Я была в постели, когда меня вырвала из сна теплая рука, когда потрясла меня за плечо.
— Эмми? Эм…
Я потерла глаза и откинула волосы с лица. Мой отец встал с того места, где сидел рядом со мной на моей кровати, и подошел, чтобы сесть в кресло в углу моей комнаты. В тусклом свете луны, проникающем в мое окно, я наблюдала, как он зажал руки между коленями и избегал моего взгляда.
— Папа? — спросила я сонно.
Я перевела взгляд на прикроватные часы и обратно туда, где он сидел. Должно быть, случилось что-то важное, раз он разбудил меня чуть позже часа ночи. Затем подозрение пришло мне в голову, когда воспоминания о более раннем вечере промелькнули у меня перед глазами.

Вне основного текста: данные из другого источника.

-- ==== Sys2Proof/Machine/Issue.lean ====
section
/-! DEFINITION. The issue of bundles, the wakes of blocked threads, the performance of events and the passing of cycles
(R107, R211-R217, R224-R226, R251-R253, R288, R467, R473, R488). -/

namespace Sys2Proof.Machine

/-! ### Contexts that may issue (R211, R212, R216, R467) -/

/-- The halt line has reached the site of a core (R467). -/
def Panel.siteHalted (p : Panel) (lc : Nat) : Bool :=
  let q := p.part (partOf p lc)
  q.halt && q.hSites.contains (siteOf p.fabric lc)

/-- The group of a thread, the one of its home core, has been taken (R207, R456). A handler belongs to no group. -/
def Panel.groupTaken (p : Panel) (lc slot : Nat) : Bool :=
  !handlerSlot slot && (p.block (p.ctx lc slot).btag).taken.contains (p.homeSlotOf lc slot).1

/-- Data staged for a block has not landed on all of its cores (R435). -/
def Panel.stagingFor (p : Panel) (b : Block) : Bool :=
  p.clusters.any fun (e : Nat × Cluster) => e.2.stage.any fun x =>
    x.launch == b.launch && x.core != 0 && (blockCores b).contains (x.core - 1) && decide (b.lmBase * 1024 ≤ x.off) &&
      decide (x.off < (b.lmBase + b.lmSize) * 1024)

/-- The group of a context has been taken, or its block's staged data has not landed. -/
def Panel.groupHeld (p : Panel) (lc slot : Nat) : Bool :=
  p.groupTaken lc slot || p.stagingFor (p.block (p.ctx lc slot).btag)

/-- A context that could issue now: past its gap, its Osier lanes moved, and not waiting for an event that has not come (R225, R226, R405). -/
def Ctx.canTry (c : Ctx) (now evs : Nat) : Bool :=
  c.lanesLeft == 0 &&
  match c.st with
  | .ready => c.gapUntil ≤ now
  | .gap => c.gapUntil ≤ now
  | .stall =>
    match c.stall with
    | .retry n => n != evs || c.div.any fun e => e.2.2 ≤ now
    | .none => false | .hold _ => false | .fuse .. => false | .barrier => false | .header => false | .tlbinv => false
    | .osier _ => false | .migrate => false | .ckpt => false | .fatal => false
  | .empty => false | .blocked => false | .parked => false | .away => false

/-- A member of a gang lets another issue its bundle `n`: it has come to that bundle or issued it, and is past its gap and neither stalled, blocked
nor parked (R215, R216), as it stood when the cycle began: one that has issued the bundle in this cycle was ready then. -/
def gangLets (n now : Nat) (m : Ctx) : Bool :=
  n ≤ m.gangStep &&
  ((n < m.gangStep && m.since == now) ||
    match m.st with
    | .ready => m.gapUntil ≤ now
    | .gap => m.gapUntil ≤ now
    | .stall => false
    | .empty => false | .blocked => false | .parked => false | .away => false)

/-- The context of a slot is eligible (R211). -/
def Panel.eligible (p : Panel) (lc slot : Nat) : Bool :=
  let c := p.ctx lc slot
  c.canTry p.now p.evs && !p.groupHeld lc slot && c.gang.all fun k => k == lc || gangLets c.gangStep p.now (p.ctx k slot)

/-- Consecutive cycles that a context has been eligible, its gang ready (R212); a bundle that waits for a condition starts anew. -/
def Panel.age (p : Panel) (lc slot : Nat) : Nat :=
  let c := p.ctx lc slot
  let from_ := c.gang.foldl (fun n k => let m := p.ctx k slot; max n (max m.since m.gapUntil)) (max c.since c.gapUntil)
  if c.st = .stall then 0 else p.now - from_

/-- Priority class (R212). -/
def Panel.prioClass (p : Panel) (lc slot : Nat) : Nat := (p.block (p.ctx lc slot).btag).prio / 16

/-- The slot of greatest age, the lower one of equals. -/
def oldest (age : Nat → Nat) : List Nat → Option Nat
  | [] => none
  | s :: t =>
    match oldest age t with
    | none => some s
    | some r => if age s < age r then some r else some s

/-- The slot that the issue stage of a core chooses in this cycle (R212). -/
def Panel.pick (p : Panel) (lc : Nat) : Option Nat :=
  let k := p.core lc
  if p.now < k.nextIssue ∨ k.failed ∨ p.siteHalted lc then none
  else
    let es := (List.range 16).filter (p.eligible lc)
    let age := p.age lc
    match oldest age (es.filter fun s => decide (48 ≤ age s)) with
    | some s => some s
    | none =>
      match [12, 13, 14, 15].find? (es.contains ·) with
      | some s => some s
      | none =>
        let top := es.foldl (fun m s => max m (p.prioClass lc s)) 0
        let cs := es.filter fun s => p.prioClass lc s == top
        let last := SMap.getD k.lastIssue top 11
        match cs.find? fun s => decide (last < s) with
        | some s => some s
        | none => cs.head?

Самюэль и я. На кухне. Задняя дверь была открыта. Шторы не были задернуты. Рамка, которую я сбила со стены… Неужели кто-то что-то видел? Что-то слышал? Папа пришел сюда, потому что каким-то образом узнал, что произошло между мной и Самюэлем? Я села в кровати и защищаясь натянула одеяло до груди. Конечно, в то время мы не очень задумывались о конфиденциальности, но мне, возможно, придется напомнить отцу, что то, что я делала и с кем, было моим личным делом.
— Пап, я…
Я оборвала свои слова, когда поняла, что он уже говорит. В своем ужасе я пропустила начало того, что он пытался сказать.
— Мы были первыми на месте происшествия… Полуприцеп пересек среднюю полосу. Этим детям некуда было деваться. Никто не выжил…

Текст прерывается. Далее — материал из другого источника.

-- ==== Sys2Proof/Certificates/Slice0/Obligations.lean ====
section
/-! DEFINITION. The statements of this row for the provers, one `def Obligations.<Name> : Prop` each. Rules R<n> are the spec's;
a log number names an entry of notes/assumptions/. A statement over every state holds in states that no run reaches. -/

open Sys2Proof Sys2Proof.Machine

/-- Tier 3. The decoder reads every well-formed word back as the instruction it was encoded from, with every field at every value that the encoding
admits. -/
def Obligations.DecodeOfEncode : Prop :=
  ∀ (i : Instr) (w : BitVec 32), i.wf = true → encode i = some w → decodeWord w = .ok i

/-- Words that the spec writes out, each decoded to the instruction it stands for. Words and sequences that are no bundle raise the trap and give the TVAL
of R252. -/
def Obligations.SpecWordsDecode : Prop :=
  (decodeWord 0x41560307 = .ok (.bext 5 6 12 7) ∧ decodeWord 0x070F0100 = .ok (.jalr 0 15) ∧
   decodeWord 0x1A047200 = .ok (.stfl 4 7) ∧ decodeWord 0x1A290000 = .ok (.ldsy 2 9) ∧
   decodeWord 0x24000560 = .ok (.fence 5 3 0) ∧ decodeWord 0x26003FFF = .ok (.waitc 15 15 7 7) ∧
   decodeWord 0x2C400409 = .ok (.estat 4 9) ∧ decodeWord 0x30020004 = .ok (.hlease 2 4) ∧
   decodeWord 0x30000100 = .ok .hfree ∧ decodeWord 0x32690002 = .ok (.tld 6 9 0 2) ∧
   decodeWord 0x34012000 = .ok (.opatch 1 2) ∧ decodeWord 0x3C100002 = .ok (.crrd 1 2) ∧
   decodeWord 0x0700095A = .ok (.brk 0x5A)) ∧
  ((∀ pc w2, decodeBundle pc 0 w2 = .error (.allZero, 0)) ∧
   (∀ pc (w w2 : BitVec 32), w.getLsbD 31 = true → pc % 8 ≠ 0 → decodeBundle pc w w2 = .error (.misaligned, pc)) ∧
   (∀ pc (w w2 : BitVec 32), w.getLsbD 31 = true → w.getLsbD 30 = true → pc % 8 = 0 →
     decodeBundle pc w w2 = .error (.pairForm, w.toNat)) ∧
   (∀ pc (w w2 : BitVec 32), w.getLsbD 31 = true → w.getLsbD 30 = false → pc % 8 = 0 →
     (w2.getLsbD 31 = true ∨ w2.getLsbD 30 = false) → decodeBundle pc w w2 = .error (.pairForm, w.toNat)) ∧
   (∀ pc (w w2 : BitVec 32) c a, w.getLsbD 31 = true → w.getLsbD 30 = false → pc % 8 = 0 → w2.getLsbD 31 = false →
     w2.getLsbD 30 = true → decodeWord w = .ok c → decodeWord w2 = .ok a →
     decodeBundle pc w w2 = if sameDest c.dest a.dest then .error (.sameDest, w.toNat) else .ok (.pair c a)) ∧
   (∀ pc (w2 : BitVec 32) a, pc % 8 = 0 → w2.getLsbD 31 = false → w2.getLsbD 30 = true → decodeWord w2 = .ok a →
     decodeBundle pc 0x80000000 w2 = .ok (.pair (.beq 0 0 0) a)) ∧
   (∀ pc (w w2 : BitVec 32) i, w.getLsbD 31 = false → decodeWord w = .ok i → decodeBundle pc w w2 = .ok (.lone i)) ∧
   (∀ e : DecodeError, decodeCause e = if e = .misaligned then 0x02 else 0x01))

/-- The register forms of R276 that compute one value, here by their arithmetic meaning: the signed and unsigned high products as halves of the 128-bit
product, SHL and SHR as multiplication and division by a power of two. CLZ, CTZ and POPC by the bits of the operand (R276). The immediate forms of
R278 and the bit fields of R279. The DIV group (R277): quotient and remainder meet the division identity, truncate toward zero, and take the values
that R277 gives for a zero divisor; the result stands among the thread's pending results, due 24 cycles later, and a write of g0 is discarded. -/
def Obligations.ScalarResults : Prop :=
  (∀ (s : State) (d a b : Reg),
     let x := s.panel.gv a
     let y := s.panel.gv b
     exec (.add d a b) s = s.puts d (x + y) ∧
     exec (.sub d a b) s = s.puts d (x - y) ∧
     exec (.mul d a b) s = s.puts d (x * y) ∧
     exec (.mulh d a b) s = s.puts d ((x.signExtend 128 * y.signExtend 128).extractLsb' 64 64) ∧
     exec (.mulhn d a b) s = s.puts d ((x.zeroExtend 128 * y.zeroExtend 128).extractLsb' 64 64) ∧
     exec (.and d a b) s = s.puts d (x &&& y) ∧
     exec (.or d a b) s = s.puts d (x ||| y) ∧
     exec (.xor d a b) s = s.puts d (x ^^^ y) ∧
     exec (.shl d a b) s = s.puts d (BitVec.ofNat 64 (x.toNat * 2 ^ (y.toNat % 64))) ∧
     exec (.shr d a b) s = s.puts d (BitVec.ofNat 64 (x.toNat / 2 ^ (y.toNat % 64))) ∧
     exec (.sra d a b) s = s.puts d (BitVec.ofInt 64 (x.toInt / 2 ^ (y.toNat % 64))) ∧
     exec (.slt d a b) s = s.puts d (if x.toInt < y.toInt then 1 else 0) ∧
     exec (.sltn d a b) s = s.puts d (if x.toNat < y.toNat then 1 else 0) ∧
     exec (.min d a b) s = s.puts d (BitVec.ofInt 64 (min x.toInt y.toInt)) ∧
     exec (.max d a b) s = s.puts d (BitVec.ofInt 64 (max x.toInt y.toInt)) ∧
     exec (.minn d a b) s = s.puts d (BitVec.ofNat 64 (min x.toNat y.toNat)) ∧
     exec (.maxn d a b) s = s.puts d (BitVec.ofNat 64 (max x.toNat y.toNat)) ∧
     exec (.sel d a b) s = s.puts d (if s.panel.gv d = 0 then y else x)) ∧
  (∀ (s : State) (d a : Reg),
     let x := s.panel.gv a
     (∃ n, exec (.clz d a) s = s.puts d (BitVec.ofNat 64 n) ∧ n ≤ 64 ∧ (∀ i, 64 - n ≤ i → x.getLsbD i = false) ∧
       (n < 64 → x.getLsbD (63 - n) = true)) ∧
     (∃ n, exec (.ctz d a) s = s.puts d (BitVec.ofNat 64 n) ∧ n ≤ 64 ∧ (∀ i, i < n → x.getLsbD i = false) ∧
       (n < 64 → x.getLsbD n = true)) ∧
     exec (.popc d a) s = s.puts d (BitVec.ofNat 64 ((List.range 64).filter fun i => x.getLsbD i).length)) ∧
  (∀ (s : State) (d a : Reg) (m : BitVec 16) (k pos len : BitVec 6),
     let x := s.panel.gv a
     let n := len.toNat + 1
     exec (.addi d a m) s = s.puts d (x + m.signExtend 64) ∧
     exec (.andi d a m) s = s.puts d (x &&& m.signExtend 64) ∧
     exec (.ori d a m) s = s.puts d (x ||| m.zeroExtend 64) ∧
     exec (.xori d a m) s = s.puts d (x ^^^ m.zeroExtend 64) ∧
     exec (.slti d a m) s = s.puts d (if x.toInt < m.toInt then 1 else 0) ∧
     exec (.lui d m) s = s.puts d (BitVec.ofInt 64 (m.toInt * 2 ^ 16)) ∧
     exec (.shli d a k) s = s.puts d (BitVec.ofNat 64 (x.toNat * 2 ^ k.toNat)) ∧
     exec (.shri d a k) s = s.puts d (BitVec.ofNat 64 (x.toNat / 2 ^ k.toNat)) ∧
     exec (.srai d a k) s = s.puts d (BitVec.ofInt 64 (x.toInt / 2 ^ k.toNat)) ∧
     exec (.bext d a pos len) s = s.puts d (BitVec.ofNat 64 (x.toNat / 2 ^ pos.toNat % 2 ^ n)) ∧
     (∃ v : W, exec (.bins d a pos len) s = s.puts d v ∧
       ∀ i, i < 64 → v.getLsbD i =
         if pos.toNat ≤ i ∧ i < pos.toNat + n then x.getLsbD (i - pos.toNat) else (s.panel.gv d).getLsbD i)) ∧
  (∀ (s : State) (d a b : Reg),
     let p := s.panel
     let x := p.gv a
     let y := p.gv b
     let later (v : W) : Res := s.to (((p.updC fun c => { c with div := c.div ++ [(d.toNat, v, p.now + 24)] }).later 24 .divResult
       [p.cur.core, p.cur.slot]).fin)
     let none_ : Res := s.to p.fin
     (d = 0 → exec (.div d a b) s = none_ ∧ exec (.divn d a b) s = none_ ∧ exec (.rem d a b) s = none_ ∧ exec (.remn d a b) s = none_) ∧
     (d ≠ 0 → y = 0 → exec (.div d a b) s = later (BitVec.allOnes 64) ∧ exec (.divn d a b) s = later (BitVec.allOnes 64) ∧
       exec (.rem d a b) s = later x ∧ exec (.remn d a b) s = later x) ∧
     (d ≠ 0 → y ≠ 0 → ∃ q r : Int, x.toInt = q * y.toInt + r ∧ r.natAbs < y.toInt.natAbs ∧ (r < 0 → x.toInt < 0) ∧ (0 < r → 0 < x.toInt) ∧
       exec (.div d a b) s = later (BitVec.ofInt 64 q) ∧ exec (.rem d a b) s = later (BitVec.ofInt 64 r)) ∧
     (d ≠ 0 → y ≠ 0 → ∃ q r : Nat, x.toNat = q * y.toNat + r ∧ r < y.toNat ∧
       exec (.divn d a b) s = later (BitVec.ofNat 64 q) ∧ exec (.remn d a b) s = later (BitVec.ofNat 64 r)))

/-- The frame of the scalar instructions (R280): nothing but the running thread's d and pc changes, whatever the operands; in particular no byte of
memory, no other register, no counter. -/
def Obligations.ScalarFrame : Prop :=
  ∀ (s t : State) (d a b : Reg) (m : BitVec 16) (k l : BitVec 6) (i : Instr),
    i ∈ [Instr.add d a b, .sub d a b, .mul d a b, .mulh d a b, .mulhn d a b, .and d a b, .or d a b, .xor d a b, .shl d a b, .shr d a b,
      .sra d a b, .slt d a b, .sltn d a b, .min d a b, .max d a b, .minn d a b, .maxn d a b, .sel d a b, .clz d a, .ctz d a, .popc d a,
      .addi d a m, .andi d a m, .ori d a m, .xori d a m, .slti d a m, .lui d m, .shli d a k, .shri d a k, .srai d a k, .bext d a k l,
      .bins d a k l] →
    exec i s = .next t → OnlyG d s t ∧ SameBytes s t ∧ (d = 0 → t.panel.cc.g = s.panel.cc.g)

— Подожди… стой… — я покачала затуманенной сном головой. — Что? — Папа говорил не о Самюэле. Он говорил о работе. О несчастном случае.
— Мне очень жаль, Эмилия. Так жаль. Мы ничего не могли сделать.

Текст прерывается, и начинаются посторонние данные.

@[simp] theorem Panel.charge_now (p : Panel) (lc tag pj : Nat) : (p.charge lc tag pj).now = p.now := rfl
@[simp] theorem Panel.charge_evs (p : Panel) (lc tag pj : Nat) : (p.charge lc tag pj).evs = p.evs := rfl
@[simp] theorem Panel.charge_nid (p : Panel) (lc tag pj : Nat) : (p.charge lc tag pj).nid = p.nid := rfl
@[simp] theorem Panel.charge_free (p : Panel) (lc tag pj : Nat) : (p.charge lc tag pj).free = p.free := rfl
@[simp] theorem Panel.charge_stamp (p : Panel) (lc tag pj : Nat) : (p.charge lc tag pj).stamp = p.stamp := rfl
@[simp] theorem Panel.charge_agenda (p : Panel) (lc tag pj : Nat) : (p.charge lc tag pj).agenda = p.agenda := rfl
@[simp] theorem Panel.charge_ev (p : Panel) (lc tag pj : Nat) : (p.charge lc tag pj).ev = p.ev := rfl
@[simp] theorem Panel.charge_mem (p : Panel) (lc tag pj : Nat) : (p.charge lc tag pj).mem = p.mem := rfl
@[simp] theorem Panel.charge_slices (p : Panel) (lc tag pj : Nat) : (p.charge lc tag pj).slices = p.slices := rfl
@[simp] theorem Panel.charge_clusters (p : Panel) (lc tag pj : Nat) : (p.charge lc tag pj).clusters = p.clusters := rfl
@[simp] theorem Panel.charge_hbm (p : Panel) (lc tag pj : Nat) : (p.charge lc tag pj).hbm = p.hbm := rfl
@[simp] theorem Panel.charge_keys (p : Panel) (lc tag pj : Nat) : (p.charge lc tag pj).keys = p.keys := rfl
@[simp] theorem Panel.charge_parts (p : Panel) (lc tag pj : Nat) : (p.charge lc tag pj).parts = p.parts := rfl
@[simp] theorem Panel.charge_blocks (p : Panel) (lc tag pj : Nat) : (p.charge lc tag pj).blocks = p.blocks := rfl
@[simp] theorem Panel.charge_launches (p : Panel) (lc tag pj : Nat) : (p.charge lc tag pj).launches = p.launches := rfl
@[simp] theorem Panel.charge_fabric (p : Panel) (lc tag pj : Nat) : (p.charge lc tag pj).fabric = p.fabric := rfl
@[simp] theorem Panel.charge_accs (p : Panel) (lc tag pj : Nat) : (p.charge lc tag pj).accs = p.accs := rfl
@[simp] theorem Panel.charge_cur (p : Panel) (lc tag pj : Nat) : (p.charge lc tag pj).cur = p.cur := rfl
@[simp] theorem Panel.charge_panelId (p : Panel) (lc tag pj : Nat) : (p.charge lc tag pj).panelId = p.panelId := rfl
@[simp] theorem Panel.charge_nextTag (p : Panel) (lc tag pj : Nat) : (p.charge lc tag pj).nextTag = p.nextTag := rfl
@[simp] theorem Panel.charge_hostBase (p : Panel) (lc tag pj : Nat) : (p.charge lc tag pj).hostBase = p.hostBase := rfl
@[simp] theorem Panel.charge_hostLimit (p : Panel) (lc tag pj : Nat) : (p.charge lc tag pj).hostLimit = p.hostLimit := rfl
@[simp] theorem Panel.charge_mail (p : Panel) (lc tag pj : Nat) : (p.charge lc tag pj).mail = p.mail := rfl
@[simp] theorem Panel.charge_mailWait (p : Panel) (lc tag pj : Nat) : (p.charge lc tag pj).mailWait = p.mailWait := rfl
@[simp] theorem Panel.charge_mailSeq (p : Panel) (lc tag pj : Nat) : (p.charge lc tag pj).mailSeq = p.mailSeq := rfl
@[simp] theorem Panel.charge_extPuts (p : Panel) (lc tag pj : Nat) : (p.charge lc tag pj).extPuts = p.extPuts := rfl
@[simp] theorem Panel.charge_reports (p : Panel) (lc tag pj : Nat) : (p.charge lc tag pj).reports = p.reports := rfl
@[simp] theorem Panel.charge_outbox (p : Panel) (lc tag pj : Nat) : (p.charge lc tag pj).outbox = p.outbox := rfl
@[simp] theorem Panel.charge_svasum (p : Panel) (lc tag pj : Nat) : (p.charge lc tag pj).svasum = p.svasum := rfl
@[simp] theorem Panel.charge_plans (p : Panel) (lc tag pj : Nat) : (p.charge lc tag pj).plans = p.plans := rfl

— Папа? — Ледяной ужас начал обволакивать мою грудь, сжимая сердце, пока я не почувствовала, что не могу дышать. Мой отец, назвавший меня полным именем, звучал совершенно неправильно. — Произошел несчастный случай? Кто… кто?..
— Энди и Лили, дорогая. Они ушли. Их больше нет… — Лицо отца было закрыто руками, заглушая его последние слова.
Я откинула одеяло и побежала к двери. Мой мозг кричал, что я неправильно его расслышала. А ноги двигались подо мной, неся меня вниз по лестнице и за дверь в ночь. Трава под моими ногами была скользкой и холодной, а дыхание болезненно вырывалось с моих губ. Мои глаза остановились на затемненном оконном стекле в боковой части дома рядом с моим. Энди спал в своей комнате. Мне нужно было увидеть его. Нужно было добраться до него, чтобы доказать, что все это был кошмар. Ужасный, страшный кошмар.
Я врезалась во что-то твердое и ахнула, но изо всех сил попыталась подтолкнуть свое тело вперед. Стальная хватка вокруг меня была неумолима, когда я хватала воздух и кричала в сторону затемненного окна.
—
— Эмилия… Я здесь, — я услышала хриплый голос у своего уха. Но это был не тот, что я надеялась услышать.
Я повернулась и увидела лицо Самюэля совсем близко от своего. Он крепко прижал меня к своей груди, в то время как я на мгновение перестала брыкаться и сопротивляться.
— Где он? — прошептала я. Самюэль покачал головой, и слеза скатилась по его щеке. —
Самюэль открыл рот, но не издал ни звука, и я поняла. Энди больше нет. Руки вокруг меня сжались сильнее, когда я провалилась в темноту.
ГЛАВА 22
— Эмми? Подними банку! Энди звонит Эмми… Эй! Ты меня слышишь? Подними банку!
Жестяная банка, привязанная к веревке у моего окна, громко ударилась о стену, когда мой лучший друг потянул за другую сторону, чтобы разбудить меня. Одеяло было натянуто мне на голову, и я застонала, перекатываясь, чтобы дотянуться до нашего самодельного телефона. С почти закрытыми глазами я инстинктивно подползла к изножью кровати и потянулась за веревочкой, чтобы ответить на его звонок.
— Эмми? Ты меня слышишь?
— Я здесь, — простонала я. Мое горло горело, глаза опухли и не открывались достаточно, чтобы я могла ясно видеть. Я вслепую потянулась за банкой. Мои пальцы растопырились, ощупывая стену под моим подоконником. Чем дольше я искала, тем более неистовыми становились мои движения.
— Я здесь… — повторила я. — Я здесь… Здесь… — Но когда я ощупывала стену, мои пальцы неизменно оказывались пустыми. Я заставила себя открыть глаза еще шире и замерла, когда увидела скрученный и оборванный кусок красной нити, привязанный к гвоздю передо мной.
Соединяющая нить уже давно была разрушена временем и стихиями. И голос… Голос был лишь в моем воображении.